Civic-minded groups help Madison’s blood supply
MADISON – Madison residents are known for their helpful attitudes that improve the community’s quality of life. A project involving children to senior citizens succeeded by cooperation among all groups.
“Members of Boy Scout Troop 201 and American Legion, Post 229 had a good turnout for the blood drive held on Nov. 12. The goal set for collection was 20 pints, and 27 pints were donated,” Post 229 Vice Commander Jean Downs said. Downs also serves as President of Post 229 Auxiliary Unit.
“Many of those people who donated were from American Legion, Post 229 members,” Downs said.

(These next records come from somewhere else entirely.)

-- ==== Sys2Proof/Laws/Read.lean ====
section
/-! SUPPORT. The two outcomes of a read of the converter from a calm state under the normative poll: answered before its
first look, or held at its poll. -/

namespace Sys2Proof.Machine

theorem pollLook_true {looks : Option Nat} (h : looks ≠ some 0) : pollLook looks true = .through := by
  cases looks with
  | none => rfl
  | some n =>
    cases n with
    | zero => exact absurd rfl h
    | succ n => rfl

/-- What CONV leaves alone in a gap, whatever it does. -/
theorem State.gapStep_adc_ch (s : State) : s.gapStep.adc.ch = s.adc.ch := by
  rcases s.gapStep_conv with ⟨-, -, ga, -⟩ | ⟨-, ga, -⟩ <;> rw [ga]
  rfl

/-- The state after an answered read, with nothing else happening: the channel selected, the answer latched and returned,
both flags clear. -/
def sampled (channel : Nat) (s : State) : State :=
  let ch := chanTrunc s.params channel
  let v := s.ainAt ch s.convs
  { s with
    adc := { s.adc with ch := ch, data := v, busy := false, done := false }
    convs := s.convs + 1
    res := v.setWidth 16
    trace := s.trace ++ [.opStart 0x02#8, .convStart ch, .convDone v, .opReturn 0x02#8] }

/-- AN ANSWERED READ in a calm state, with plain micro-steps behind it. -/
theorem runMicros_adcRead_answered {s : State} (hc : s.Calm) (hcan : s.canConvert = true) {bound : Option Nat}
    (hb : bound ≠ some 0) (hg : (s.gapAt 3).complete = true) (channel : Nat) {rest : List Micro}
    (hrest : rest.all Micro.plain = true) :
    (runMicros (adcReadMicros bound channel ++ rest) s).Agree (replay rest (sampled channel s)) ∧
      (runMicros (adcReadMicros bound channel ++ rest) s).Calm ∧
      (runMicros (adcReadMicros bound channel ++ rest) s).pending = [] := by
  obtain ⟨u, hu, -, hgap, e⟩ := runMicros_adcRead hc bound channel rest
  have hr : u.env.rst = [] := hu.rst.trans hc.1
  have hadc : u.adc = { s.adc with ch := chanTrunc s.params channel, busy := true } := hu.adc
  have hen : u.convEnabled = true := by
    simp only [State.convEnabled, hadc]
    simpa [State.canConvert] using hcan
  have hv : u.sampleNow = s.ainAt (chanTrunc s.params channel) s.convs := by
    simp only [State.sampleNow, State.ainAt, hu.ain, hu.adc, hu.convs]
    rfl
  rcases u.gapStep_conv with ⟨-, -, ga, gc, gt⟩ | ⟨hx, -⟩
  swap
  · rw [hen, hgap 0] at hx
    simp [hg] at hx
  rw [List.cons_append, runMicros_cons_poll (State.rstNow_of_none hr), ga,
    show u.convComplete.adc.done = true from rfl, pollLook_true hb] at e
  simp only at e
  have hcalm : u.gapStep.Calm := ⟨by simp [hr], by rw [ga]; rfl⟩
  have hms : (afterPoll ++ rest).all Micro.plain = true := by rw [List.all_append, hrest]; rfl
  obtain ⟨ha, hk, hp⟩ := runMicros_plain hms hcalm
  have hst : (Micro.opReturn 0x02#8 |>.apply (Micro.retSample.apply (Micro.adcClearDone.apply u.gapStep))).Agree
      (sampled channel s) := by
    constructor <;>
      simp only [Micro.apply, State.emit, sampled, ga, gc, gt, State.convComplete, hv, hadc, State.gapStep_pwm_fast,
        State.gapStep_pwm_ninv, State.gapStep_pwm_ps, State.gapStep_pwm_cmp, State.gapStep_pin, State.gapStep_mot,
        State.gapStep_ctl, State.gapStep_draws, State.gapStep_params, State.gapStep_env, hr, rstNearer_nil]
    · exact hu.fast
    · exact hu.ninv
    · exact hu.ps
    · exact hu.cmp
    · exact hu.pin
    · exact hu.mot
    · exact hu.ctl
    · rw [hu.convs]; rfl
    · rw [hu.trace]; simp [readStarted]
    · exact hc.1.symm
    · exact hu.cmds
    · exact hu.ain
    · exact hu.draws
    · exact hu.params
  have hrep : ∀ (ms : List Micro) (x y : State), x.Agree y → (replay ms x).Agree (replay ms y) := by
    intro ms
    induction ms with
    | nil => exact fun _ _ h => h
    | cons m ms ih => exact fun _ _ h => ih _ _ (Micro.apply_agree m h)
  rw [e]
  exact ⟨ha.trans (hrep rest _ _ hst), hk, hp⟩

/-- AN UNANSWERED READ in a calm state: the channel and BUSY written, ConvStart recorded, SEQ held at the poll. -/
theorem runMicros_adcRead_held {s : State} (hc : s.Calm) (hd : s.adc.done = false)
    (hx : s.canConvert = false ∨ (s.gapAt 3).complete = false) (channel : Nat) (rest : List Micro) :
    (runMicros (adcReadMicros none channel ++ rest) s).Agree (readStarted channel s) ∧
      (runMicros (adcReadMicros none channel ++ rest) s).pending = .adcPoll none :: (afterPoll ++ rest) := by
  obtain ⟨u, hu, -, hgap, e⟩ := runMicros_adcRead hc none channel rest
  have hr : u.env.rst = [] := hu.rst.trans hc.1
  have hadc : u.adc = { s.adc with ch := chanTrunc s.params channel, busy := true } := hu.adc
  rcases u.gapStep_conv with ⟨hen, hg, -⟩ | ⟨-, ga, gc, gt⟩
  · exfalso
    rw [hgap] at hg
    simp only [State.convEnabled, hadc] at hen
    rcases hx with hx | hx
    · simp [State.canConvert] at hen hx
      exact absurd (hx hen.1) hen.2
    · simp [hg] at hx
  rw [List.cons_append, runMicros_cons_poll (State.rstNow_of_none hr), ga, hadc] at e
  simp only [hd, pollLook_none_false] at e
  rw [e]
  refine ⟨?_, rfl⟩
  constructor <;> simp only [ga, gc, gt, State.gapStep_pwm_fast, State.gapStep_pwm_ninv, State.gapStep_pwm_ps,
    State.gapStep_pwm_cmp, State.gapStep_pin, State.gapStep_mot, State.gapStep_ctl, State.gapStep_draws,
    State.gapStep_params, State.gapStep_env, State.gapStep_res, hr, rstNearer_nil]
  · exact hu.adc
  · exact hu.fast
  · exact hu.ninv
  · exact hu.ps
  · exact hu.cmp
  · exact hu.pin
  · exact hu.mot
  · exact hu.ctl
  · exact hu.res
  · exact hu.convs
  · exact hu.trace
  · exact hc.1.symm
  · exact hu.cmds
  · exact hu.ain
  · exact hu.draws
  · exact hu.params

end Sys2Proof.Machine
end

Also participating with the blood drive, Madison Fire and Rescue Department provided a location at Firehouse no. 1. Employees with LifeSouth Community Blood Centers stationed their bus in the fire station’s parking lot.
LifeSouth also accepts blood donors at their facility at 8190 Madison Blvd.
In upcoming weeks, LifeSouth will conduct blood drives around Madison. Blood donations increase in importance during holidays, which bring traffic accidents and other scenarios for blood needs:
* Madison Hospital — Mobile blood drive, Dec. 1., 7 a.m. to 5 p.m., 8375 U.S. 72 W. in Madison.
* Madison Hospital – Mobile blood drive, Dec. 2, 7 a.m. to 3:30 p.m., 8375 U.S. 72 W. in Madison.
* Walmart – Mobile blood drive, Dec. 3, 11 a.m. to 5 p.m., 8580 U.S. 72 W. in Madison County.
* Walmart – Mobile blood drive, Dec. 5, 10 a.m. to 6 p.m., 8650 Madison Blvd. in Madison.
* Donor center – Donations at LifeSouth facility, by appointment or walk-ins, 12060 County Line Road, Suite F in Madison.
* Donor center – Donations at LifeSouth center, by appointment or walk-ins, 8190 Madison Blvd. in Madison.
The only requirement for a donor is good health. LifeSouth will screen for any possible health problems that would cancel the donation. To schedule a donation, visit donors.lifesouth.org/donor/schedules/city.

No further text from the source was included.